True, but is that a greater contributor or is less precipitation the major (predominant) contributor?  The tree rings don't know and this study doesn't even address the issue. 

it doesn't really matter, does it?

Yes it does.


Temperature increase globally will cause some parts of our globe to be wetter, some to be drier, some to be hotter, some parts to be colder. And is important to study to see how it may or may not effect you locally, nationally or globally. Human caused or not. 


I think everyone agrees the planet is warming, Gary. They just don't agree what we can do about it--or should do about it.
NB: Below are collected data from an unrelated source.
-- ==== Sys2Proof/Laws/State.lean ====
section
/-! SUPPORT. One lemma for each field an operation of the exchange, of the reports, of the drive or of the queue leaves, and
what the exchange answers: later proofs cite these and unfold no record. -/

namespace Sys2Proof.Machine

set_option Elab.async false

/-! ### A report -/

@[simp] theorem post_clock (r : ReportBody) (s : State) : (post r s).clock = s.clock := by
  rw [post_eq]

@[simp] theorem post_store (r : ReportBody) (s : State) : (post r s).store = s.store := by
  rw [post_eq]

@[simp] theorem post_timetable (r : ReportBody) (s : State) : (post r s).timetable = s.timetable := by
  rw [post_eq]

@[simp] theorem post_orders (r : ReportBody) (s : State) : (post r s).orders = s.orders := by
  rw [post_eq]

@[simp] theorem post_coord (r : ReportBody) (s : State) : (post r s).coord = s.coord := by
  rw [post_eq]

@[simp] theorem post_seq (r : ReportBody) (s : State) : (post r s).seq = s.seq := by
  rw [post_eq]

@[simp] theorem post_bank (r : ReportBody) (s : State) : (post r s).bank = s.bank := by
  rw [post_eq]

@[simp] theorem post_preempt (r : ReportBody) (s : State) : (post r s).preempt = s.preempt := by
  rw [post_eq]

@[simp] theorem post_faults (r : ReportBody) (s : State) : (post r s).faults = s.faults := by
  rw [post_eq]

@[simp] theorem post_line (r : ReportBody) (s : State) : (post r s).line = s.line := by
  rw [post_eq]

@[simp] theorem post_pins (r : ReportBody) (s : State) : (post r s).pins = s.pins := by
  rw [post_eq]

@[simp] theorem post_instants (r : ReportBody) (s : State) : (post r s).instants = s.instants := by
  rw [post_eq]

@[simp] theorem post_draws (r : ReportBody) (s : State) : (post r s).draws = s.draws := by
  rw [post_eq]

@[simp] theorem post_pending (r : ReportBody) (s : State) : (post r s).pending = s.pending := by
  rw [post_eq]

@[simp] theorem post_port_part (r : ReportBody) (s : State) : (post r s).port.part = s.port.part := by
  rw [post_eq]

@[simp] theorem post_port_config (r : ReportBody) (s : State) : (post r s).port.config = s.port.config := by
  rw [post_eq]

@[simp] theorem post_port_held (r : ReportBody) (s : State) : (post r s).port.held = s.port.held := by
  rw [post_eq]

@[simp] theorem post_port_malformed (r : ReportBody) (s : State) : (post r s).port.malformed = s.port.malformed := by
  rw [post_eq]

@[simp] theorem post_port_discarded (r : ReportBody) (s : State) : (post r s).port.discarded = s.port.discarded := by
  rw [post_eq]

@[simp] theorem post_port_dataOut (r : ReportBody) (s : State) : (post r s).port.dataOut = s.port.dataOut := by
  rw [post_eq]

/-- With room the report stands at the tail, with the present reading (R208). -/
theorem post_room (r : ReportBody) (s : State) (h : s.port.reports.length < 32) :
    (post r s).port.reports = s.port.reports ++ [{ time := s.clock.reading, body := r }] := by
  unfold post; simp [h]

/-- With 32 held the report is dropped, marked and counted (R208). -/
theorem post_full (r : ReportBody) (s : State) (h : 32 ≤ s.port.reports.length) :
    (post r s).port.reports = s.port.reports ∧ (post r s).port.overflow = true
      ∧ (post r s).port.dropped = min 255 (s.port.dropped + 1) := by
  have : ¬ s.port.reports.length < 32 := by omega
  unfold post; simp [this, countUp]

/-! ### An aspect command -/

@[simp] theorem command_clock (set : GroupSet) (a : Aspect) (s : State) : (command set a s).clock = s.clock := rfl

@[simp] theorem command_store (set : GroupSet) (a : Aspect) (s : State) : (command set a s).store = s.store := rfl

@[simp] theorem command_timetable (set : GroupSet) (a : Aspect) (s : State) : (command set a s).timetable = s.timetable := rfl

@[simp] theorem command_orders (set : GroupSet) (a : Aspect) (s : State) : (command set a s).orders = s.orders := rfl

@[simp] theorem command_coord (set : GroupSet) (a : Aspect) (s : State) : (command set a s).coord = s.coord := rfl

@[simp] theorem command_seq (set : GroupSet) (a : Aspect) (s : State) : (command set a s).seq = s.seq := rfl

@[simp] theorem command_preempt (set : GroupSet) (a : Aspect) (s : State) : (command set a s).preempt = s.preempt := rfl

@[simp] theorem command_faults (set : GroupSet) (a : Aspect) (s : State) : (command set a s).faults = s.faults := rfl

@[simp] theorem command_line (set : GroupSet) (a : Aspect) (s : State) : (command set a s).line = s.line := rfl

@[simp] theorem command_pins (set : GroupSet) (a : Aspect) (s : State) : (command set a s).pins = s.pins := rfl

@[simp] theorem command_instants (set : GroupSet) (a : Aspect) (s : State) : (command set a s).instants = s.instants := rfl

@[simp] theorem command_draws (set : GroupSet) (a : Aspect) (s : State) : (command set a s).draws = s.draws := rfl

@[simp] theorem command_pending (set : GroupSet) (a : Aspect) (s : State) : (command set a s).pending = s.pending := rfl

@[simp] theorem command_port (set : GroupSet) (a : Aspect) (s : State) : (command set a s).port = s.port := rfl

/-- What each group drives after an aspect command (R132). -/
theorem command_drive (set : GroupSet) (a : Aspect) (s : State) (g : Group) :
    (command set a s).bank.drive[g] =
      if inSet g set = true ∧ s.bank.flash = false then a else s.bank.drive[g] := by
  unfold command OutputBank.command
  cases h : s.bank.flash
  · simp only [Bool.false_eq_true, if_false, OutputBank.redrive, Fin.getElem_fin, Vector.getElem_ofFn, and_true]
  · simp

/-- What each group is commanded after an aspect command (R132). -/
theorem command_commanded (set : GroupSet) (a : Aspect) (s : State) (g : Group) :
    (command set a s).bank.commanded[g] =
      if inSet g set = true ∧ s.bank.flash = false then a else s.bank.commanded[g] := by
  unfold command OutputBank.command
  cases h : s.bank.flash
  · simp only [Bool.false_eq_true, if_false, Fin.getElem_fin, Vector.getElem_ofFn, and_true]
  · simp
In the words of the human ecologist Garrett Hardin, "We can never do merely one thing." All things are related, and all things have consequences. And even if we do the "right" thing there are no guarantees.

I miss the humility educators had in the 1970s when all of this was first being "studied." On one point, however, scientists seemed to agree. More people on the planet would not making solving its problems easier, no matter what the problem was.

So here we are--now deep into the "Grand Experiment" as to what Mother Earth can absorb. How much plastic? How much carbon? How much CO2? How much land scraped bare for cities and agriculture, when the land itself has always "known" something else? That Yellowstone cannot escape the consequences, either, should not surprise us at this late date.

Then what are we selling? A panacea? Those humorous wind turbines pictured on the top of Half Dome the other day? None of it is going to work the way we want it to work, because we can never do merely one thing.

The only certainty is that someone will get rich making the sale. I say we should be selling birth control, but then, I believed the first book I read on the issue way back in 1968.


And is important to study to see how it may or may not effect you locally, nationally or globally. Human caused or not.

 

I agree 100% with that David. Someone made that point earlier in a guest article and was aggressively attacked.